Echando un vistazo a algunas publicaciones francesas he detectado que la cólera, la rabia y el odio están a la orden del día, incluso hay expertos que tratan de analizar esos sentimientos partiendo del guerrero Aquiles hasta llegar a la más rabiosa, y valga el chiste, actualidad. Lo cierto es que casi nadie habla ya de la subida del precio del diesel que, en principio, parecía ser la causa fundamental que provocó el movimiento de protesta de los chalecos amarillos. Sin embargo, las quejas se centran sobre todo en los sueldos miserables y en una carga fiscal cada vez más asfixiante.
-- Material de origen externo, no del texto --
/-- Once every child's data is in or lost, a node that is not the root passes its part toward it. -/
def State.passUp (s : State) : State :=
  match s.host.coll with
  | none => s
  | some c =>
    let root := if c.op = 3 then 0 else c.root
    let kids := s.host.childrenFrom root
    match s.host.hop root with
    | none => s
    | some up =>
      if (c.op ≠ 2 ∧ c.op ≠ 3) ∨ c.upSent ∨ !(kids.all fun k => c.arrived.contains k || c.miss.contains k) then s
      else ({ s with host := { s.host with coll := some { c with upSent := true } } } : State).passTo up up (s.partialOf c kids)

/-- Writes of the device's own, in order. -/
def State.devWrites (s : State) : List (Nat × List Byte) → State
  | [] => s
  | x :: r => (s.devWrite x.1 x.2).devWrites r

/-- An item of the collective that runs here is taken: folded later, or stored late. -/
def State.takeItem (s : State) (c : Coll) (origin : Nat) (data : List Byte) : State :=
  let late := s.host.passedOver c origin
  let c1 := { c with arrived := c.arrived ++ [origin]
                     items := if late then c.items else c.items ++ [(origin, data)]
                     lateItems := if late then c.lateItems ++ [(origin, data)] else c.lateItems }
  let s1 : State := { s with host := { s.host with coll := some c1 } }
  let s2 := if late ∧ c.late ≠ 0 then s1.devWrites (splitAt64K (c.late + 64 + 8192 * c.lateItems.length) (data.take 8192)) else s1
  s2.passUp

/-- Whether the collective that runs here awaits an item. -/
def HostSt.awaits (h : HostSt) (i : FabItem) : Bool :=
  match h.coll with
  | none => false
  | some c => (c.op == 4) == i.ring && (h.awaited c).contains i.origin && !c.arrived.contains i.origin && !c.miss.contains i.origin

/-- An item that came is taken, or held until the collective it belongs to starts here (R381). -/
def State.arriveItem (s : State) (i : FabItem) (data : List Byte) : State :=
  let held : State := { s with host := { s.host with early := s.host.early ++ [(i, data)] } }
  match s.host.coll with
  | some c => if s.host.awaits i then s.takeItem c i.origin data else held
  | none => held

/-- RING_STEP: an item arrives from a neighbour. A triple of a ring pass is forwarded whether or not this device is ready for it, but for its own
come round and the last of the ring; data of a tree comes the same way (R380, R381; log entry 44). -/
def State.ringStep (s : State) (i : FabItem) (data : List Byte) : State :=
  let h := s.host
  if h.topo.length ≤ i.origin ∨ i.origin = h.topoSelf then s
  else
    let s1 : State := if i.ring then { s with host := { h with ringSteps := h.ringSteps + 1 } } else s
    let s2 := if i.ring && decide (h.distance i.origin + 1 < h.topo.length) then s1.passTo h.successor i.origin data else s1
    s2.arriveItem i data

def execRingStep (item : FabItem) (triple : List Byte) (s : State) : Out := .next (s.ringStep item triple)

/-- Items that came early go, in the order of their coming, to the collective that has started: one of each origin. -/
def State.takeEarly (s : State) : List (FabItem × List Byte) → State
  | [] => s
  | x :: r => (s.arriveItem x.1 x.2).takeEarly r

/-- The peers that a collective awaits and whose port here is down or has failed: each is lost from the start (R375, R381). -/
def State.lostPeers (s : State) (c : Coll) : List Nat :=
  (s.host.awaited c).filter fun e => match s.host.portOf e with
    | some p => (s.wport p).gone
    | none => false

/-- Start the oldest descriptor when no collective runs: a ring injects its own triple, a leaf of a tree passes its part up, and what came early is
taken; an ill-formed descriptor is dropped (R375, R380, R381). -/
def State.startColl (s : State) : State :=
  match s.host.coll, s.host.colq with
  | none, a :: r =>
    let c := s.readColl a
    let s1 : State := { s with host := { s.host with colq := r } }
    if !c.formed then s1
    else
      let s2 : State := { s1 with host := { s1.host with coll := some { c with miss := s1.lostPeers c }, early := [] } }
      let s3 := if c.op = 4 ∧ 1 < s.host.topo.length then s2.passTo s.host.successor s.host.topoSelf (s.bytesAt c.src c.bytes) else s2
      s3.passUp.takeEarly s.host.early
  | _, _ => s

/-- COLQ: a descriptor is queued; a write to a full queue is ignored (R380). -/
def State.colqWrite (s : State) (v : Word) : State :=
  if 16 ≤ s.host.colq.length then s
  else ({ s with host := { s.host with colq := s.host.colq ++ [bitsOf v.toNat 51 6 * 64] } } : State).startColl

/-- COLQ_SUBMIT: the firmware's own write (R380). -/
def execColqSubmit (value : Word) (s : State) : Out := .next (if s.host.rdy then s.colqWrite value else s)

/-- The result at this node, if it has one (R380, R381). -/
def State.collResult (s : State) (c : Coll) : Option (List Byte) :=
  let item := fun (e : Option Nat) => e.bind fun i => (c.items.find? fun x => x.1 == i).map (·.2)
  let own := s.bytesAt c.src c.bytes
  match c.op with
  | 1 => if (s.host.hop c.root).isNone then some own else item (s.host.hop c.root)
  | 2 => if (s.host.hop c.root).isNone then some (s.partialOf c (s.host.childrenFrom c.root)) else none
  | 3 => if (s.host.hop 0).isNone then some (s.partialOf c (s.host.childrenFrom 0)) else item (s.host.hop 0)
  | _ =>
    let fold := fun (l : List (Nat × List Byte)) => sortItems l
    match fold (c.items ++ [(s.host.topoSelf, own)]) ++ fold c.lateItems with
    | [] => none
    | a :: r => some (r.foldl (fun acc x => combine c.kind c.bytes acc x.2) a.2)

/-- Whether every awaited item has come or is lost. -/
def HostSt.collDone (h : HostSt) : Bool :=
  match h.coll with
  | none => false
  | some c => (h.awaited c).all fun e => c.arrived.contains e || c.miss.contains e

/-- Pass a result on to the children of a tree. -/
def State.passDown (s : State) (bs : List Byte) : List Nat → State
  | [] => s
  | e :: r => (s.passTo e e bs).passDown bs r

/-- COLLECTIVE_COMPLETE: the results are written, then the sync word is raised, and the next descriptor starts (R380, R381). -/
def State.collComplete (s : State) : State :=
  match s.host.coll with
  | none => s
  | some c =>
    let s0 := s.passUp
    let s1 := match s.collResult c with
      | none => s0
      | some bs =>
        let s1 := s0.writeMem c.dst (bs.take c.bytes)
        match c.op with
        | 1 => s1.passDown bs (s.host.childrenFrom c.root)
        | 3 => s1.passDown bs (s.host.childrenFrom 0)
        | _ => s1
    let s2 := if c.op = 4 ∧ c.late ≠ 0 then
        s1.writeMem c.late (leBytes 4 c.lateItems.length ++ leBytes 4 c.miss.length ++ leBytes 56 0)
      else s1
    let s3 := if c.sw = 0 then s2 else s2.raiseSync c.sw c.bytes
    ({ s3 with host := { s3.host with coll := none } } : State).startColl

/-- Whether a collective's writes must wait. -/
def State.collHeld (s : State) : Bool :=
  match s.host.coll with
  | none => false
  | some c => s.rangeHeld c.dst c.bytes || (c.op == 4 && c.late != 0 && s.rangeHeld c.late 64) || (c.sw != 0 && s.rangeHeld c.sw 16)

def execCollectiveComplete (s : State) : Out := .next (if s.host.collDone && !s.collHeld then s.collComplete else s)

/-! ### Ports that fail, and lane repair (R375, R376) -/

/-- A port goes down: a collective that awaits its peer's item treats the peer as lost (R375, R381). -/
def State.portDown (s : State) (p : Nat) : State :=
  let s1 := s.updPort p fun x => { x with st := 0, lanes := 0, dropQ := [] }
  let e := s.host.peerOf p
  match s.host.coll with
  | none => s1
  | some c =>
    if (s.host.awaited c).contains e && !c.arrived.contains e && !c.miss.contains e then
      ({ s1 with host := { s1.host with coll := some { c with miss := c.miss ++ [e] } } } : State).passUp
    else s1

/-- PORT_RETRAIN: a port in training comes back and replays its buffer, or goes down (R375). -/
def State.retrainPort (s : State) (p : Nat) (trained : Bool) : State :=
  if trained then
    s.updPort p fun x =>
      let y := { x with st := if x.dropQ.isEmpty then 2 else 3, fails := 0, nakSeq := none
                        rply := if x.replay.isEmpty then x.rply else min (x.rply + 1) 65535 }
      y.pump y.txq
  else s.portDown p

def execPortRetrain (port : Nat) (trained : Bool) (s : State) : Out :=
  .next (if port < 48 && (s.wport port).st == 1 then s.retrainPort port trained else s)

/-- Lanes in use. -/
def laneCount (m : BitVec 4) : Nat := (List.range 4).countP fun i => m.getLsbD i

/-- LANE_DROP: the lane waits for the buffer to drain; losing a lane at a width of 2 takes the port down (R376). -/
def State.dropLane (s : State) (p lane : Nat) : State :=
  if laneCount (s.wport p).lanes ≤ 2 then s.portDown p
  else s.updPort p fun x => { x with st := 3, dropQ := x.dropQ ++ [lane] }

def execLaneDrop (port lane : Nat) (s : State) : Out :=
  let p := s.wport port
  .next (if port < 48 && p.up && p.lanes.getLsbD lane && !p.dropQ.contains lane then s.dropLane port lane else s)

/-- The window in which corrected symbols are counted, and the greatest count of a lane that is not dropped (R376). -/
def fixWindow : Nat := 2 ^ 20
def fixLimit : Nat := 4096

/-- A received flit's corrected symbols are counted, lane by lane, over consecutive windows of flits: where a window begins is the model's choice
(R376; log entry 44). -/
def WPort.countFixed (p : WPort) (flit : List Byte) : WPort :=
  let start := p.seen % fixWindow == 0
  let old := fun (i : Nat) => if start then 0 else Sparse.get p.fixed i
  { p with seen := (p.seen + 1) % fixWindow, fixed := Sparse.ofFn 4 fun i => old i + Config.fecFixed flit i }

/-- Lanes in use that have corrected too much are dropped. -/
def State.dropWorn (s : State) (port : Nat) : List Nat → State
  | [] => s
  | i :: r =>
    let p := s.wport port
    (if p.up && p.lanes.getLsbD i && !p.dropQ.contains i && decide (fixLimit < Sparse.get p.fixed i) then s.dropLane port i else s).dropWorn port r

/-- FLIT_RECEIVE (R375, R376). -/
def execFlitReceive (port : Nat) (flit : List Byte) (s : State) : Out :=
  .next (if port < 48 && (s.wport port).up then
    (s.updPort port fun p => (p.receive flit).countFixed flit).dropWorn port (List.range 4) else s)

/-- NAK_RECEIVE (R375). -/
def execNakReceive (port seq : Nat) (s : State) : Out :=
  .next (if port < 48 && (s.wport port).up then s.updPort port fun p => p.nakFor seq else s)

/-- LANE_WIDTH_SWITCH: with the replay buffer empty, the oldest waiting lane leaves; one repair at a time (R376). -/
def State.switchWidth (s : State) (p : Nat) : State :=
  let x := s.wport p
  match x.dropQ with
  | [] => s
  | l :: r =>
    if laneCount x.lanes ≤ 2 then s.portDown p
    else s.updPort p fun x =>
      let y := { x with lanes := x.lanes &&& ~~~(1#4 <<< l), dropQ := r, rpr := min (x.rpr + 1) 255, st := if r.isEmpty then 2 else 3 }
      y.pump y.txq

def execLaneWidthSwitch (port : Nat) (s : State) : Out :=
  .next (if port < 48 && (s.wport port).st == 3 && (s.wport port).replay.isEmpty then s.switchWidth port else s)

end Sys2Proof.Machine
end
Unas tasas e impuestos que castigan a esa clase media baja de manera especial. Ahora bien, una vez dicho esto, bien es verdad que en Francia se personalizan en exceso las causas de los conflictos. Por supuesto, todos los ojos y las iras se dirigen a la cabeza visible. En este caso, Macron es el culpable. Como si hubiesen de golpe olvidado las malas gestiones de sus antecesores: Hollande y Sarkozy. Pero la política es algo más compleja. Disparar al presidente no deja de ser un acto miope e insuficiente. Aquí hay dos mundos en juego: las elites y el pueblo. Cosmopolita y globalizador, el primero, y localizado, enraizado y, en definitiva, conservador, el segundo.

Francia es un país jacobino y presidencialista. Según algunas voces, y aunque parezca una contradicción, todavía no ha superado su fase monárquica. Francia es un régimen republicano con fondo monárquico que concentra demasiados poderes en un solo individuo. Por tanto, a los ciudadanos sólo les queda, en caso de crisis grave, la insurrección o la impotencia. Casi todos los presidentes galos han caído en una cierta arrogancia a la hora de gobernar, como si fuesen hombres coronados o burgueses con arrebatos napoleónicos. "La República soy yo" es una frase que cualquier presidente francés podría haber pronunciado sin problemas, pero la dijo el aspirante izquierdista de la Francia Insumisa, Jean-Luc Mélenchon. No basta con mentar su gran compromiso con la república. De hecho, en los discursos se hinchan la boca con tan sagrada palabra. Tan sagrada, casi, como la misma monarquía. Debido a ese fuerte carácter presidencialista que asume todo presidente republicano francés, a menudo parece que estuviéramos ante un monarca que trata de ocultar su condición real o ante un burgués republicano con ínfulas de monarca.

Como si, en efecto, Francia aún estuviera pagando el peaje de aquella degollina efectuada durante el periodo del Terror. Una nación descabezada de testas reales y cuya revolución fue determinante, ya que dio un giro radical a la sociedad francesa y al mundo entero. Y, a pesar de eso, o tal vez por eso mismo, sus presidentes republicanos han actuado, en la mayoría de las veces, con ciertos aires de monarcas intocables. No en vano, Francia, que es un país que reflexiona, analiza, critica y, en definitiva, piensa, hace ya tiempo que lo está viendo. Invocan, cada dos por tres, los sacrosantos valores de la Republique, pero los gestos despectivos, las actitudes arrogantes y megalómanas y esa creencia en encarnar a la misma república francesa, hace que los presidentes franceses, por muy republicanos que aseguren ser, se inspiren aun sin quererlo en la figura del rey. Y, mientras tanto, Francia amarillea de cólera.